I don’t know if someone else was making this particular mistake. I certainly find it quite tricky to describe these things with language unless I am extremely careful. I am still confused, but I do find your suggested pathway via transposons more plausible, and the story for why transposons fits into my head. I don’t think a correct story for why not epigenetic “bit-flips” currently fits properly into my head, and that correct story would have to be created in order to convince other people. Ideally, some testable predictions[1].

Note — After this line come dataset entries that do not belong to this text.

-- ==== Sys2Proof/Tests/Slice0.lean ====
section
/-! SUPPORT. Tests. Expected values are from spec/95_test_vectors.md: V.., P.. and L.. name the vector, program or example;
the words are written out from 30_encoding.md R101 to R104. The witnesses show that the hypotheses of each statement can be met. -/

namespace Sys2Proof.Machine

/-! ### The test configuration TCFG (95_test_vectors.md section 0) -/

def tcfg : Config :=
  { wMax := 256, hMax := 256
    trail := { fdLegacy := true, fdExt := true, led1 := false, led2 := false }
    ord := { fdLegacy := .lsbFirst, fdExt := .lsbFirst, led1 := .msbFirst, led2 := .msbFirst }
    initPerChunk := { fdLegacy := false, fdExt := false, led1 := false, led2 := false }
    params :=
      { codeFdInit := 0xA, codeFdData := 0xB, codeLed1Data := 0xC, codeLed2Data := 0xD
        codeLed1Init := none, codeLed2Init := some 0x9
        tplFdLegacy := [0xF1, 0xF2, 0xF3, 0xF4, 0xF5, 0xF6], tplLed1 := [], tplLed2 := [0x01, 0x7E]
        chLed1 := .rows8, chLed2 := .rows16 } }

/-- TCFG with the IPC override for FD_LEGACY (95_test_vectors.md section 2.3). -/
def ipcCfg : Config :=
  { tcfg with initPerChunk := { fdLegacy := true, fdExt := false, led1 := false, led2 := false } }

/-- Reset state with TCFG. -/
def start : State := { State.reset with cfg := tcfg }

/-- A selected profile and an address. -/
def withProfile (pid : BitVec 2) (addr : Nibble) : State := { start with pid := pid, pvalid := 1, addr := addr }

/-- A selected profile, an address and a bitmap size. -/
def withBitmap (pid : BitVec 2) (addr : Nibble) (width height : BitVec 9) : State :=
  { withProfile pid addr with width := width, height := height }

/-- The state "ext" of 95_test_vectors.md: FD_EXT, address 1, 2 x 16. -/
def ext : State := withBitmap 1 1 2 16

/-- FD_LEGACY, 2 x 12, address 2, on at (0,0), (9,1), (11,1): "lg". -/
def lg : State := { withBitmap 0 2 2 12 with pix := [(0, 1), (19, 1), (23, 1)] }

/-- One column of 16 rows, on at 0, 5, 10, 15 (95_test_vectors.md section 2.2). -/
def column : State := { start with width := 1, height := 16, pix := [(0, 1), (5, 1), (10, 1), (15, 1)] }

/-- An open hand-built frame. -/
def opened : State := { start with fstate := .opened }

/-- A session of a profile, width and height at a place of its cursor. -/
def inSession (c : Config) (pid : BitVec 2) (w h : BitVec 9) (sst : SessionState) (ph : Phase) (k col : BitVec 8) : State :=
  { start with cfg := c, sPid := pid, sAddr := 1, sW := w, sH := h, sst := sst, phase := ph, cchunk := k, ccol := col }

/-- The response and the whole TXLOG. -/
def answer : Result → Option (BitVec 3 × Datum × List Byte)
  | .next t => some (t.rspStatus, t.rspData, t.tx)
  | .fault _ => none
  | .refused _ => none

/-- One part of the next state. -/
def part {α : Type} (f : State → α) : Result → Option α
  | .next t => some (f t)
  | .fault _ => none
  | .refused _ => none

/-! ### WellFormed: an ill-formed term of each form it checks -/

theorem test_wellFormed_refuses_pack2_slice_128 : (Instr.pack2 0 0 .lsbFirst 128).wellFormed = false := by decide
theorem test_wellFormed_refuses_pack1_slice_128 : (Instr.pack1 0 0 .msbFirst 128).wellFormed = false := by decide
theorem test_wellFormed_takes_slice_127 :
    (Instr.pack2 0 0 .lsbFirst 127).wellFormed = true ∧ (Instr.pack1 0 0 .lsbFirst 127).wellFormed = true := by decide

I don’t understand why this has to be such a dichotomy? What I hear you say is that these dynamic equilibria are too stable to be a root cause of aging. I think this is true in the case of X-inactivation[2], which is redundant across most of the X-chromosome. But as far as I can tell, the number of redundant parts that make up one “unit” that can bit-flip lies on a spectrum. Example: one methylated C is probably too unstable to encode something. But what if I have a local cluster of five of them where each one reinforces each other (because enzymes that change the methylation often check the methylation status of close-by C’s)? That’s the point of CpG islands, right? So some of these CpG islands are probably more stable than others, and some could be just stable/unstable enough to be a root cause of aging, no?

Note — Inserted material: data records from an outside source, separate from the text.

-- ==== Sys2Proof/Config.lean ====
section
/-!
DEFINITION. What the spec leaves open as a value. Nothing in the model or in a statement rests on what these constants are.
-/

namespace Sys2Proof.Config

/-- The pressure for a raw travel that no segment of a curve holds. FREE VALUE (log 13): the spec states no result there,
because a curve an enabled kind names is valid in every frame (R23, R88), so no run reaches it. The arguments are the knots
of the curve, as pairs of input and output, and the travel. -/
opaque offCurvePressure : List (Nat × Nat) → Nat → Nat

/-- Whether an event that falls together with an append of one event of several is taken before it. FREE VALUE (log 16): "may be
taken in either order" (R109, R128). The argument numbers the choices, which the state counts. -/
opaque takenBefore : Nat → Bool

end Sys2Proof.Config
end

For example, my guess would be that the transposon story and the accumulating epigenetic chaos story make different predictions about which methylations would serve as an aging clock and how well. They would also predict different things if we compare aging in different species, because transposons and mitochondria are (quite?) universal in eukaryotes, while epigenetics between eukaryotes is quite different.
My understanding is X-inactivation almost never bit-flips in adults. If it were unstable on the timescale of years, you’d sometimes see one white hair in a spot where a cat has black hair, for example. Maybe it is more common in cells with faster turnover?